Task prompt: Nothing past the line containing "have k2 : Kept [.damask]" belongs in the output. Copy exactly every line of the data below from the first up to and including it.

━━━━

theorem kept_opUndo (kp : Kept [.regs, .events, .dirty, .damask, .links, .conv, .time, .host, .therm] P) (op i : Nat) (s : State) (hP : Holds P s) :
    Holds P (opUndo op i s) := by
  have k0 : Kept [.conv] P := kp.mono (by decide)
  have k1 : Kept [.regs, .events, .damask, .time, .host] P := kp.mono (by decide)
  have k2 : Kept [.damask] P := kp.mono (by decide)
  have k3 : Kept [.regs, .dirty, .links] P := kp.mono (by decide)
  have k4 : Kept [.links] P := kp.mono (by decide)
  have k5 : Kept [.therm] P := kp.mono (by decide)
  unfold opUndo
  repeat' with_reducible first
    | exact hP | assumption | apply kept_calAbandon k0 | apply kept_undoLoad k1 | apply kept_modDamask k2
    | apply kept_trainCancel k3 | apply kept_modLink k4 | apply kept_modConv k0 | apply kept_histStop k5
    | apply holds_if | apply holds_forEach | split | intro _

theorem kept_cancelLate (kp : Kept [.host] P) (i : Nat) (svc : Bool) (s : State) (hP : Holds P s) :
    Holds P (cancelLate i svc s) := by
  have k0 : Kept [.host] P := kp.mono (by decide)
  unfold cancelLate
  repeat' with_reducible first
    | exact hP | assumption | apply kept_modSlot k0

theorem kept_opCancel (kp : Kept [.regs, .events, .dirty, .damask, .links, .conv, .time, .host, .therm] P) (i : Nat) (svc : Bool)
    (s : State) (hP : Holds P s) :
    Holds P (opCancel i svc s) := by
  have k0 : Kept [.host] P := kp.mono (by decide)
  have k1 : Kept [.regs, .events, .time, .host] P := kp.mono (by decide)
  have k2 : Kept [.regs, .events, .dirty, .damask, .links, .conv, .time, .host, .therm] P := kp.mono (by decide)
  unfold opCancel
  dsimp only
  repeat' with_reducible first
    | exact hP | assumption | apply kept_modSlot k0 | apply kept_cancelLate k0 | apply kept_opqFlag k1
    | apply kept_opUndo k2 | apply kept_endSlot k1 | apply holds_if | split | intro _

theorem kept_withHandle (kp : Kept [.regs, .events, .time, .host] P) (h : Nat) (f : Nat → State → State) (s : State)
    (hf : ∀ a0 u, Holds P u → Holds P (f a0 u)) (hP : Holds P s) :
    Holds P (withHandle h f s) := by
  have k0 : Kept [.regs, .events, .time, .host] P := kp.mono (by decide)
  unfold withHandle
  repeat' with_reducible first
    | exact hP | assumption | apply kept_opqFlag k0 | apply holds_if | intro _ | apply hf

theorem kept_opSuspend (kp : Kept [.regs, .events, .time, .host] P) (i : Nat) (s : State) (hP : Holds P s) :
    Holds P (opSuspend i s) := by
  have k0 : Kept [.regs, .events, .time, .host] P := kp.mono (by decide)
  have k1 : Kept [.host] P := kp.mono (by decide)
  unfold opSuspend
  dsimp only
  repeat' with_reducible first
    | exact hP | assumption | apply kept_opqFlag k0 | apply kept_suspendSlot k0 | apply kept_modSlot k1
    | apply holds_if | split | intro _

theorem kept_opResume (kp : Kept [.regs, .events, .damask, .time, .host, .therm] P) (i : Nat) (s : State) (hP : Holds P s) :
    Holds P (opResume i s) := by
  have k0 : Kept [.host] P := kp.mono (by decide)
  have k1 : Kept [.regs, .events, .damask, .time, .host] P := kp.mono (by decide)
  have k2 : Kept [.regs, .events, .time, .host] P := kp.mono (by decide)
  have k3 : Kept [.damask] P := kp.mono (by decide)
  have k4 : Kept [.therm] P := kp.mono (by decide)
  unfold opResume
  dsimp only
  repeat' with_reducible first
    | exact hP | assumption | apply kept_modSlot k0 | apply kept_loadNext k1 | apply kept_opqFlag k2
    | apply kept_swapResume k3 | apply kept_histResume k4 | apply holds_if | split | intro _

theorem kept_doSuspend (kp : Kept [.regs, .events, .time, .host] P) (h : Nat) (s : State) (hP : Holds P s) :
    Holds P (doSuspend h s) := by
  have k0 : Kept [.regs, .events, .time, .host] P := kp.mono (by decide)
  unfold doSuspend
  repeat' with_reducible first
    | exact hP | assumption | apply kept_withHandle k0 | apply kept_opSuspend k0

theorem kept_doResume (kp : Kept [.regs, .events, .damask, .time, .host, .therm] P) (h : Nat) (s : State) (hP : Holds P s) :
    Holds P (doResume h s) := by
  have k0 : Kept [.regs, .events, .time, .host] P := kp.mono (by decide)
  have k1 : Kept [.regs, .events, .damask, .time, .host, .therm] P := kp.mono (by decide)
  unfold doResume
  repeat' with_reducible first
    | exact hP | assumption | apply kept_withHandle k0 | apply kept_opResume k1

theorem kept_doCancel (kp : Kept [.regs, .events, .dirty, .damask, .links, .conv, .time, .host, .therm] P) (h : Nat) (s : State) (hP : Holds P s) :
    Holds P (doCancel h s) := by
  have k0 : Kept [.regs, .events, .time, .host] P := kp.mono (by decide)
  have k1 : Kept [.regs, .events, .dirty, .damask, .links, .conv, .time, .host, .therm] P := kp.mono (by decide)
  unfold doCancel
  repeat' with_reducible first
    | exact hP | assumption | apply kept_withHandle k0 | apply kept_opCancel k1 | intro _

theorem kept_opqAction (kp : Kept [.regs, .events, .dirty, .damask, .links, .conv, .time, .host, .therm] P) (v : Word) (s : State) (hP : Holds P s) :
    Holds P (opqAction v s) := by
  have k0 : Kept [.regs, .events, .time, .host] P := kp.mono (by decide)
  have k1 : Kept [.regs, .events, .damask, .time, .host, .therm] P := kp.mono (by decide)
  have k2 : Kept [.regs, .events, .dirty, .damask, .links, .conv, .time, .host, .therm] P := kp.mono (by decide)
  unfold opqAction
  repeat' with_reducible first
    | exact hP | assumption | apply kept_doSuspend k0 | apply kept_doResume k1 | apply kept_doCancel k2 | split

theorem kept_doSvcOpCancel (kp : Kept [.regs, .events, .dirty, .damask, .links, .conv, .time, .host, .therm] P) (v : Word) (s : State)
    (hP : Holds P s) :
    Holds P (doSvcOpCancel v s) := by
  have k0 : Kept [.regs, .events, .time, .host] P := kp.mono (by decide)
  have k1 : Kept [.regs, .events, .dirty, .damask, .links, .conv, .time, .host, .therm] P := kp.mono (by decide)
  unfold doSvcOpCancel
  dsimp only
  repeat' with_reducible first
    | exact hP | assumption | apply kept_irq k0 | apply kept_opCancel k1 | apply kept_stick k0 | apply holds_if
    | intro _

theorem kept_doOpSuspensionPoint (kp : Kept [.regs, .events, .time, .host, .therm] P) (i : Nat) (s : State) (hP : Holds P s) :
    Holds P (doOpSuspensionPoint i s) := by
  have k0 : Kept [.regs, .events, .time, .host] P := kp.mono (by decide)
  have k1 : Kept [.therm] P := kp.mono (by decide)
  unfold doOpSuspensionPoint
  dsimp only
  repeat' with_reducible first
    | exact hP | assumption | apply kept_suspendSlot k0 | apply kept_histStop k1 | apply holds_if | intro _

theorem kept_doMramScrubDone (kp : Kept [.regs, .events, .time, .host] P) (corrected uncorrectable badCrc : Nat) (s : State) (hP : Holds P s) :
    Holds P (doMramScrubDone corrected uncorrectable badCrc s) := by
  have k0 : Kept [.regs, .events, .time, .host] P := kp.mono (by decide)
  unfold doMramScrubDone
  repeat' with_reducible first
    | exact hP | assumption | apply kept_endSlot k0 | apply holds_if | split | intro _

theorem kept_ethIdCheck (kp : Kept [.regs, .events, .time, .host] P) (p : Nat) (s : State) (hP : Holds P s) :
    Holds P (ethIdCheck p s) := by
  have k0 : Kept [.regs, .events, .time, .host] P := kp.mono (by decide)
  unfold ethIdCheck
  repeat' with_reducible first
    | exact hP | assumption | apply kept_timeStick k0 | apply holds_if | intro _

━━━━

Solution to this problem:
theorem kept_opUndo (kp : Kept [.regs, .events, .dirty, .damask, .links, .conv, .time, .host, .therm] P) (op i : Nat) (s : State) (hP : Holds P s) :
    Holds P (opUndo op i s) := by
  have k0 : Kept [.conv] P := kp.mono (by decide)
  have k1 : Kept [.regs, .events, .damask, .time, .host] P := kp.mono (by decide)
  have k2 : Kept [.damask] P := kp.mono (by decide)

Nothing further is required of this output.